The requested output is every line from the one with "exec (.rngDataRead o) s = .next" through the last line below, printed exactly.

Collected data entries
::::::::

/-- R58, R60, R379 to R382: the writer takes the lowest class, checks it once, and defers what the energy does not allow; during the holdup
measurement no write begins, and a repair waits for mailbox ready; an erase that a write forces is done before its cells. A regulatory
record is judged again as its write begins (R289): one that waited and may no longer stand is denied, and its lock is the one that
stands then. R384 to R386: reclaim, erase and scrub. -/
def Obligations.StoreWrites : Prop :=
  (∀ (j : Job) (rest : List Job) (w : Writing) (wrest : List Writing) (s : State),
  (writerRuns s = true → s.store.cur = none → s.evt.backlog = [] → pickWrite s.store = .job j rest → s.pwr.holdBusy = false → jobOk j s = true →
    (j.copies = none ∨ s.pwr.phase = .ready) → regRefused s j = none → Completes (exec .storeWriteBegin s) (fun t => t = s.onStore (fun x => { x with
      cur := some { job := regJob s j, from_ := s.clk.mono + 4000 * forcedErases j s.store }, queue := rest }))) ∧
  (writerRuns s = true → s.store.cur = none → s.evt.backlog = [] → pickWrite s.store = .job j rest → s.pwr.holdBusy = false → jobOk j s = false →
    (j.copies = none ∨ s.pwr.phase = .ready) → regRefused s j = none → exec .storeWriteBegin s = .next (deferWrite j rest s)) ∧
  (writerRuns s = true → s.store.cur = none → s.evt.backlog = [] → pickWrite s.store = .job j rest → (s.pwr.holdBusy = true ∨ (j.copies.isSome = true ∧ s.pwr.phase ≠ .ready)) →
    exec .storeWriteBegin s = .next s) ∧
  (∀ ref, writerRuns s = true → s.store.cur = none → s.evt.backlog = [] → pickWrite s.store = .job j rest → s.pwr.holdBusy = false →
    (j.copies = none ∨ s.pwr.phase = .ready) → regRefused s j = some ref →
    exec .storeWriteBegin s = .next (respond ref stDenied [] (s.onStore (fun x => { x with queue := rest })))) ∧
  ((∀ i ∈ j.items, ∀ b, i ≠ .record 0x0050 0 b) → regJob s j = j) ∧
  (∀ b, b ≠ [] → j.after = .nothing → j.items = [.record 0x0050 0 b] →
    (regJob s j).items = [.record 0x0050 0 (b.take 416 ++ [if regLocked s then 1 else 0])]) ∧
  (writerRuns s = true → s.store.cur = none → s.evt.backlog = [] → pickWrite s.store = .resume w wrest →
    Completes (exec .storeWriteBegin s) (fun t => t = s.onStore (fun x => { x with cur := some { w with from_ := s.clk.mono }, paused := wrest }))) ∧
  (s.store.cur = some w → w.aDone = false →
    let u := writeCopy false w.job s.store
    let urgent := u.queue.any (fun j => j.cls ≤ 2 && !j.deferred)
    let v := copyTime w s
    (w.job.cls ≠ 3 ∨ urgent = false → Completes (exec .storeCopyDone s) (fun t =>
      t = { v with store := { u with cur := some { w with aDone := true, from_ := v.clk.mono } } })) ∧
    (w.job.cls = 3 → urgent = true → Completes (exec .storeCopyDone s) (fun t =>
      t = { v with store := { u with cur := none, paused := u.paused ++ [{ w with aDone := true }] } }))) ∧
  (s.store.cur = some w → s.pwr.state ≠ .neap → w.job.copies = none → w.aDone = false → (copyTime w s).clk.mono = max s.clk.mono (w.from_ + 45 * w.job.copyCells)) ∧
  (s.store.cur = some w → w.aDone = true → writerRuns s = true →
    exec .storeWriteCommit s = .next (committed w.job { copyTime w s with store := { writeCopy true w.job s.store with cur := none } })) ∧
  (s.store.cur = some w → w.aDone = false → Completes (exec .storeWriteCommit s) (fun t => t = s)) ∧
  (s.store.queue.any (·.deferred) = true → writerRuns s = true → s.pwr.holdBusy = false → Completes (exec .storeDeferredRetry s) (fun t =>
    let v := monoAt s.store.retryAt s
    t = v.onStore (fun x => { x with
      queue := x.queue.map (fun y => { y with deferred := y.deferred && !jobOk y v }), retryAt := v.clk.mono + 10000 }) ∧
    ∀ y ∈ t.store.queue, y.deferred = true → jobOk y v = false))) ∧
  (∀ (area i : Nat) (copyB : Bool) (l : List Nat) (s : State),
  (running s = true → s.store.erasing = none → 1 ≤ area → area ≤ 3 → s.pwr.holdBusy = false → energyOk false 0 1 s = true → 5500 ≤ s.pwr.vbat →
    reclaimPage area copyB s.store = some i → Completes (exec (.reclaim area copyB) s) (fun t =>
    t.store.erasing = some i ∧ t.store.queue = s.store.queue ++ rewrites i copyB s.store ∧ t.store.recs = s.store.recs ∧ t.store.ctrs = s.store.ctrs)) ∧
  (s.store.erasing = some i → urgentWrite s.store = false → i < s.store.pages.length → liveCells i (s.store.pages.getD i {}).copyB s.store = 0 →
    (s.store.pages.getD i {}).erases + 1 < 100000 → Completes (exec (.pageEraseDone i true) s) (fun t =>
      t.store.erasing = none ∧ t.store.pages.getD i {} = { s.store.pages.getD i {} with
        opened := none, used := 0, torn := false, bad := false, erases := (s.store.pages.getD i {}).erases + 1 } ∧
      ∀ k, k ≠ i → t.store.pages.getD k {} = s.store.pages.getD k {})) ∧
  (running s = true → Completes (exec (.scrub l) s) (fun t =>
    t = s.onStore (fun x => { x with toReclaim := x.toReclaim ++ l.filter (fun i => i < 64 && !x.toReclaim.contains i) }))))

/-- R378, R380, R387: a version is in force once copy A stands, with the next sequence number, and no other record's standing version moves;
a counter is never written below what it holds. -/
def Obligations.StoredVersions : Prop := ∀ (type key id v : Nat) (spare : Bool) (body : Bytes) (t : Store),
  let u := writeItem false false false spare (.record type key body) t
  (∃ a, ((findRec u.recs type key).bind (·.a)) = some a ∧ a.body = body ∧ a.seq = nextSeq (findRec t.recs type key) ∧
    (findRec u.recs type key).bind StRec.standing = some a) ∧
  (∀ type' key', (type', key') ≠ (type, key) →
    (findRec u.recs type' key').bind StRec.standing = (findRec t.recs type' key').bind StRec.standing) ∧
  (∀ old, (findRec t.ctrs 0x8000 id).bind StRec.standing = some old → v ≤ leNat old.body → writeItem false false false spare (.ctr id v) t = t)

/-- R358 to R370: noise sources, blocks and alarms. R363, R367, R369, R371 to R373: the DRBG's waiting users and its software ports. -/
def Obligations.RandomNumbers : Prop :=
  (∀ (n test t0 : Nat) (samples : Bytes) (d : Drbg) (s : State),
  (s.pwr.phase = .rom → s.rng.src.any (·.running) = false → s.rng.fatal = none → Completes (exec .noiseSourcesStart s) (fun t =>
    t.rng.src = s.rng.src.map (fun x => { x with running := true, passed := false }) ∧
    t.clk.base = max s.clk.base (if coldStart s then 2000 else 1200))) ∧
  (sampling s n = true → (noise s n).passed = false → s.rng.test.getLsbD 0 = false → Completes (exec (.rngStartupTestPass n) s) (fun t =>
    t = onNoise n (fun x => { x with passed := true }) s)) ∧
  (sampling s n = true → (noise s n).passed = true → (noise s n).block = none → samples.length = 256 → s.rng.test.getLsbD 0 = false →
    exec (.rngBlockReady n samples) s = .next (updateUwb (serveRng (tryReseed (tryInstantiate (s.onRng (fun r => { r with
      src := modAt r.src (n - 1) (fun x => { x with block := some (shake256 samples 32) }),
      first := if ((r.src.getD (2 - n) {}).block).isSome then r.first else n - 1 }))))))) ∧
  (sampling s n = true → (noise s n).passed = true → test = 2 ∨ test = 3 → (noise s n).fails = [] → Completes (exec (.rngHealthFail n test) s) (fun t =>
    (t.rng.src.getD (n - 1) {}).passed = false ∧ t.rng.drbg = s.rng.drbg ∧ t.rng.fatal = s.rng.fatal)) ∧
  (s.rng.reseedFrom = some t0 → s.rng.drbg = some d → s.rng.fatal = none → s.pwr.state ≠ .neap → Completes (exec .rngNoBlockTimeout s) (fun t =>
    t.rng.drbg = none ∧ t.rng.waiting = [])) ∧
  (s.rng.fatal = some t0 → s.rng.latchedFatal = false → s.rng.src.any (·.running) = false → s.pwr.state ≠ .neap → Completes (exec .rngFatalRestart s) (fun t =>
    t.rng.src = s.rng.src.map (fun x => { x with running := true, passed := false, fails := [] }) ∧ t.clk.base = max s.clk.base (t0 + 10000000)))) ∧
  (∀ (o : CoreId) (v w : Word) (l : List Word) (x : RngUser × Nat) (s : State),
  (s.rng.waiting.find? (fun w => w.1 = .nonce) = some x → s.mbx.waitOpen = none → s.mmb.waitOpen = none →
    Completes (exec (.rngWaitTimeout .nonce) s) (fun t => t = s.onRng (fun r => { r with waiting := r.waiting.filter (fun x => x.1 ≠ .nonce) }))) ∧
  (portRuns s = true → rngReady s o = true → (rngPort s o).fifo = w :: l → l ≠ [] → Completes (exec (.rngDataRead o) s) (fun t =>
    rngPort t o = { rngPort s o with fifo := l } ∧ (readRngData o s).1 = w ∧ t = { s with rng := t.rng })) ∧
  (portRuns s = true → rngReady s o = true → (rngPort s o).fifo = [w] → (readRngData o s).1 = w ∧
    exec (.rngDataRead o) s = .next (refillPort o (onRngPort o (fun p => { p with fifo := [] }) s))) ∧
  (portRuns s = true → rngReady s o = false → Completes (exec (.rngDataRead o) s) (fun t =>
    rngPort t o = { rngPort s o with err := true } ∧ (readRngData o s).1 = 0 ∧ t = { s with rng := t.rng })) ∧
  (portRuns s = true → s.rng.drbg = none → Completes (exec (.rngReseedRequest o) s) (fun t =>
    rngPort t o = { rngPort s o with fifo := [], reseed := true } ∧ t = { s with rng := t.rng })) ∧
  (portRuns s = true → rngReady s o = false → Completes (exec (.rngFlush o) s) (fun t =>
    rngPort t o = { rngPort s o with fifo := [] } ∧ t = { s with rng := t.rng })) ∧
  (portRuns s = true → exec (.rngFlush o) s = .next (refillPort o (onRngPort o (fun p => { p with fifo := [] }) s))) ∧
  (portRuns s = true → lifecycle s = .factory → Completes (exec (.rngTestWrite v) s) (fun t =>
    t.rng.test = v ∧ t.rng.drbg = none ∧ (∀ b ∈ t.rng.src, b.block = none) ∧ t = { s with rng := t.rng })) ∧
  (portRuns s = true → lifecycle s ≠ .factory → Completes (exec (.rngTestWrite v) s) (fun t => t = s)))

::::::::

OUTPUT OF THE TASK =>
    exec (.rngDataRead o) s = .next (refillPort o (onRngPort o (fun p => { p with fifo := [] }) s))) ∧
  (portRuns s = true → rngReady s o = false → Completes (exec (.rngDataRead o) s) (fun t =>
    rngPort t o = { rngPort s o with err := true } ∧ (readRngData o s).1 = 0 ∧ t = { s with rng := t.rng })) ∧
  (portRuns s = true → s.rng.drbg = none → Completes (exec (.rngReseedRequest o) s) (fun t =>
    rngPort t o = { rngPort s o with fifo := [], reseed := true } ∧ t = { s with rng := t.rng })) ∧
  (portRuns s = true → rngReady s o = false → Completes (exec (.rngFlush o) s) (fun t =>
    rngPort t o = { rngPort s o with fifo := [] } ∧ t = { s with rng := t.rng })) ∧
  (portRuns s = true → exec (.rngFlush o) s = .next (refillPort o (onRngPort o (fun p => { p with fifo := [] }) s))) ∧
  (portRuns s = true → lifecycle s = .factory → Completes (exec (.rngTestWrite v) s) (fun t =>
    t.rng.test = v ∧ t.rng.drbg = none ∧ (∀ b ∈ t.rng.src, b.block = none) ∧ t = { s with rng := t.rng })) ∧
  (portRuns s = true → lifecycle s ≠ .factory → Completes (exec (.rngTestWrite v) s) (fun t => t = s)))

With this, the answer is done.